THE TASK:
Each line below is to be written out in full, exactly as shown.

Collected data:

-- ==== Sys2Proof/Machine/Orders.lean ====
section
/-! DEFINITION. The manager's orders at a member, the members' reports at the manager, and the release of a slot (R263 to R268, R272,
R351, R357, R366, R371, R387, R409, R553). -/

namespace Sys2Proof.Machine

/-! ## Releasing a slot (R265, R268) -/

/-- A slot becomes EMPTY: its facets are free, and its copies, records, delta sets and KV are gone. -/
def Work.releaseSlot (s : Work) (n : Nat) : Work :=
  let s := ((s.freeFacets n).setSlot n ⟨[]⟩).clearSlotRecords n
  let s := s.modVars (fun v => { v with
    held := v.held.filter (fun (h : HeldSet) => decide (h.slot ≠ n)), checked := v.checked.filter (fun (c : CheckedPart) => decide (c.slot ≠ n)) })
  let s : Work := { s with
    layerCounts := s.layerCounts.filter (fun (c : LayerCount) => decide (c.slot ≠ n))
    step := { s.step with kv := s.step.kv.filter (fun (k : KvPos) => decide (k.slot ≠ n)) }
    res := { s.res with awaiting := s.res.awaiting.filter (· ≠ n) } }
  s.setSlotState n 0

/-- SLOT_RELEASE: a RESIDENT or FAILED slot only. -/
def Work.slotReleaseCmd (s : Work) (n : Nat) (o : Origin) : Work :=
  let st := s.get (Obj.slotState n)
  if st = 5 ∨ st = 6 then (s.releaseSlot n).cmdDone Obj.slotRelease o else s.cmdFail Obj.slotRelease o 0x37

/-! ## Orders (R387) -/

/-- A drain is complete: RELEASE empties the slot, REPROGRAM leaves it READY and awaiting. -/
def Work.drainDone (s : Work) (n kind : Nat) : Work :=
  if s.get (Obj.slotState n) ≠ 4 then s
  else if kind = 0 then s.releaseSlot n
  else { s.setSlotState n 3 with res := { s.res with awaiting := s.res.awaiting ++ [n] } }

/-- An order to a power state (R553). -/
def Work.powerOrder (s : Work) (t : Nat) : Work :=
  if s.boot.target.isSome then s
  else if s.get Obj.powerState = t then (if t = 0 then s.toMember 0 (.report .coresRestored) else s)
  else if s.get Obj.powerState = 1 ∧ t = 0 then s.leaveL1.toMember 0 (.report .coresRestored)
  else (s.powerBegin t).powerSettle

/-- An order at a worker or, for power and dissolution, at the standby. -/
def Work.order (s : Work) (k : OrderKind) : Work :=
  if s.isWorker then
    match k with
    | .pause slot _ => { s with res := { s.res with
        paused := if s.res.paused.contains slot then s.res.paused else s.res.paused ++ [slot], pauseAsked := s.res.pauseAsked.filter (· ≠ slot) } }
    | .drain slot => if s.get (Obj.slotState slot) = 3 then s.setSlotState slot 4 else s
    | .drainComplete slot kind => s.drainDone slot kind
    | .deltaLoad slot variant tenant off len file poison => s.deltaLoadOrder slot variant tenant off len file poison
    | .deltaInstall slot variant version handle => s.deltaInstallOrder slot variant version handle
    | .deltaDrop slot variant handle => s.deltaDropOrder slot variant handle
    | .tuneSetup job slot variant base work seed lr decay windowSteps => s.tuneSetupOrder job slot variant base work seed lr decay windowSteps
    | .tunePublish work slot variant version handle => s.tunePublishOrder work slot variant version handle
    | .tuneEnd job => s.tuneEndOrder job
    | .power t => s.powerOrder t
    | .dissolve => s.leaveGroup
  else if s.isStandby then
    match k with
    | .power t => s.powerOrder t
    | .dissolve => s.leaveGroup
    | _ => s
  else s

def execOrder (o : OrderKind) (s : State) : Host.Outcome State Fault Refusal := s.next (fun w => w.order o)

/-! ## Reports at the manager -/

/-- What a worker holds in a slot has changed (R267): the manager's record of it, a drain's workers still to give the slot up, and
STEP_COST of a new program (R310). Assumption log 42, DEDUCED. -/
def Work.slotReported (s : Work) (h : SlotHeld) : Work :=
  let old := s.serve.held.find? (fun (x : SlotHeld) => x.worker = h.worker && x.slot = h.slot)
  let fresh := match old with
    | some x => decide (x.program ≠ h.program)
    | none => true
  let s := s.modServe (fun x => { x with
    held := (x.held.filter (fun (y : SlotHeld) => !(y.worker = h.worker && y.slot = h.slot))) ++ [h]
    drains := x.drains.map (fun (d : Drain) =>
      if d.slot = h.slot ∧ d.complete ∧ h.state ≠ 3 ∧ h.state ≠ 4 then { d with left := d.left.filter (· ≠ h.worker) } else d) })
  if fresh && !h.program.isEmpty then s.setDom (Obj.stepCost h.slot) (Config.derivedCost h.program) else s

/-- A report of a worker. -/
def Work.orderReport (s : Work) (worker : Nat) (x : ReportKind) : Work :=
  if !s.isManager || !s.workers.contains worker then s
  else match x with
    | .deltaChecked slot variant result largest values => s.deltaReport worker slot variant result largest values
    | .coresRestored => ((s.modServe (fun v => { v with restoring := v.restoring.filter (· ≠ worker) })).groupPowerSettle).idle
    | .pauseAsked slot facets => (s.modServe (fun v => { v with pauses := v.pauses ++ [⟨slot, worker, facets, false, 0⟩] })).idle
    | .slotState slot state dieIndex boltId version dies positions vocab kind program shape sets =>
      (s.slotReported ⟨worker, slot, state, dieIndex, boltId, version, dies, positions, vocab, kind, program, shape, sets⟩).idle
    | .setPoisoned handle => s.modServe (fun v => { v with badSets := v.badSets ++ [handle] })

def execOrderReport (worker : Nat) (x : ReportKind) (s : State) : Host.Outcome State Fault Refusal :=
  s.next (fun w => w.orderReport worker x)

end Sys2Proof.Machine
end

SOLVED EXERCISE:
-- ==== Sys2Proof/Machine/Orders.lean ====
section
/-! DEFINITION. The manager's orders at a member, the members' reports at the manager, and the release of a slot (R263 to R268, R272,
R351, R357, R366, R371, R387, R409, R553). -/

namespace Sys2Proof.Machine

/-! ## Releasing a slot (R265, R268) -/

/-- A slot becomes EMPTY: its facets are free, and its copies, records, delta sets and KV are gone. -/
def Work.releaseSlot (s : Work) (n : Nat) : Work :=
  let s := ((s.freeFacets n).setSlot n ⟨[]⟩).clearSlotRecords n
  let s := s.modVars (fun v => { v with
    held := v.held.filter (fun (h : HeldSet) => decide (h.slot ≠ n)), checked := v.checked.filter (fun (c : CheckedPart) => decide (c.slot ≠ n)) })
  let s : Work := { s with
    layerCounts := s.layerCounts.filter (fun (c : LayerCount) => decide (c.slot ≠ n))
    step := { s.step with kv := s.step.kv.filter (fun (k : KvPos) => decide (k.slot ≠ n)) }
    res := { s.res with awaiting := s.res.awaiting.filter (· ≠ n) } }
  s.setSlotState n 0

/-- SLOT_RELEASE: a RESIDENT or FAILED slot only. -/
def Work.slotReleaseCmd (s : Work) (n : Nat) (o : Origin) : Work :=
  let st := s.get (Obj.slotState n)
  if st = 5 ∨ st = 6 then (s.releaseSlot n).cmdDone Obj.slotRelease o else s.cmdFail Obj.slotRelease o 0x37

/-! ## Orders (R387) -/

/-- A drain is complete: RELEASE empties the slot, REPROGRAM leaves it READY and awaiting. -/
def Work.drainDone (s : Work) (n kind : Nat) : Work :=
  if s.get (Obj.slotState n) ≠ 4 then s
  else if kind = 0 then s.releaseSlot n
  else { s.setSlotState n 3 with res := { s.res with awaiting := s.res.awaiting ++ [n] } }

/-- An order to a power state (R553). -/
def Work.powerOrder (s : Work) (t : Nat) : Work :=
  if s.boot.target.isSome then s
  else if s.get Obj.powerState = t then (if t = 0 then s.toMember 0 (.report .coresRestored) else s)
  else if s.get Obj.powerState = 1 ∧ t = 0 then s.leaveL1.toMember 0 (.report .coresRestored)
  else (s.powerBegin t).powerSettle

/-- An order at a worker or, for power and dissolution, at the standby. -/
def Work.order (s : Work) (k : OrderKind) : Work :=
  if s.isWorker then
    match k with
    | .pause slot _ => { s with res := { s.res with
        paused := if s.res.paused.contains slot then s.res.paused else s.res.paused ++ [slot], pauseAsked := s.res.pauseAsked.filter (· ≠ slot) } }
    | .drain slot => if s.get (Obj.slotState slot) = 3 then s.setSlotState slot 4 else s
    | .drainComplete slot kind => s.drainDone slot kind
    | .deltaLoad slot variant tenant off len file poison => s.deltaLoadOrder slot variant tenant off len file poison
    | .deltaInstall slot variant version handle => s.deltaInstallOrder slot variant version handle
    | .deltaDrop slot variant handle => s.deltaDropOrder slot variant handle
    | .tuneSetup job slot variant base work seed lr decay windowSteps => s.tuneSetupOrder job slot variant base work seed lr decay windowSteps
    | .tunePublish work slot variant version handle => s.tunePublishOrder work slot variant version handle
    | .tuneEnd job => s.tuneEndOrder job
    | .power t => s.powerOrder t
    | .dissolve => s.leaveGroup
  else if s.isStandby then
    match k with
    | .power t => s.powerOrder t
    | .dissolve => s.leaveGroup
    | _ => s
  else s

def execOrder (o : OrderKind) (s : State) : Host.Outcome State Fault Refusal := s.next (fun w => w.order o)

/-! ## Reports at the manager -/

/-- What a worker holds in a slot has changed (R267): the manager's record of it, a drain's workers still to give the slot up, and
STEP_COST of a new program (R310). Assumption log 42, DEDUCED. -/
def Work.slotReported (s : Work) (h : SlotHeld) : Work :=
  let old := s.serve.held.find? (fun (x : SlotHeld) => x.worker = h.worker && x.slot = h.slot)
  let fresh := match old with
    | some x => decide (x.program ≠ h.program)
    | none => true
  let s := s.modServe (fun x => { x with
    held := (x.held.filter (fun (y : SlotHeld) => !(y.worker = h.worker && y.slot = h.slot))) ++ [h]
    drains := x.drains.map (fun (d : Drain) =>
      if d.slot = h.slot ∧ d.complete ∧ h.state ≠ 3 ∧ h.state ≠ 4 then { d with left := d.left.filter (· ≠ h.worker) } else d) })
  if fresh && !h.program.isEmpty then s.setDom (Obj.stepCost h.slot) (Config.derivedCost h.program) else s

/-- A report of a worker. -/
def Work.orderReport (s : Work) (worker : Nat) (x : ReportKind) : Work :=
  if !s.isManager || !s.workers.contains worker then s
  else match x with
    | .deltaChecked slot variant result largest values => s.deltaReport worker slot variant result largest values
    | .coresRestored => ((s.modServe (fun v => { v with restoring := v.restoring.filter (· ≠ worker) })).groupPowerSettle).idle
    | .pauseAsked slot facets => (s.modServe (fun v => { v with pauses := v.pauses ++ [⟨slot, worker, facets, false, 0⟩] })).idle
    | .slotState slot state dieIndex boltId version dies positions vocab kind program shape sets =>
      (s.slotReported ⟨worker, slot, state, dieIndex, boltId, version, dies, positions, vocab, kind, program, shape, sets⟩).idle
    | .setPoisoned handle => s.modServe (fun v => { v with badSets := v.badSets ++ [handle] })

def execOrderReport (worker : Nat) (x : ReportKind) (s : State) : Host.Outcome State Fault Refusal :=
  s.next (fun w => w.orderReport worker x)

end Sys2Proof.Machine
end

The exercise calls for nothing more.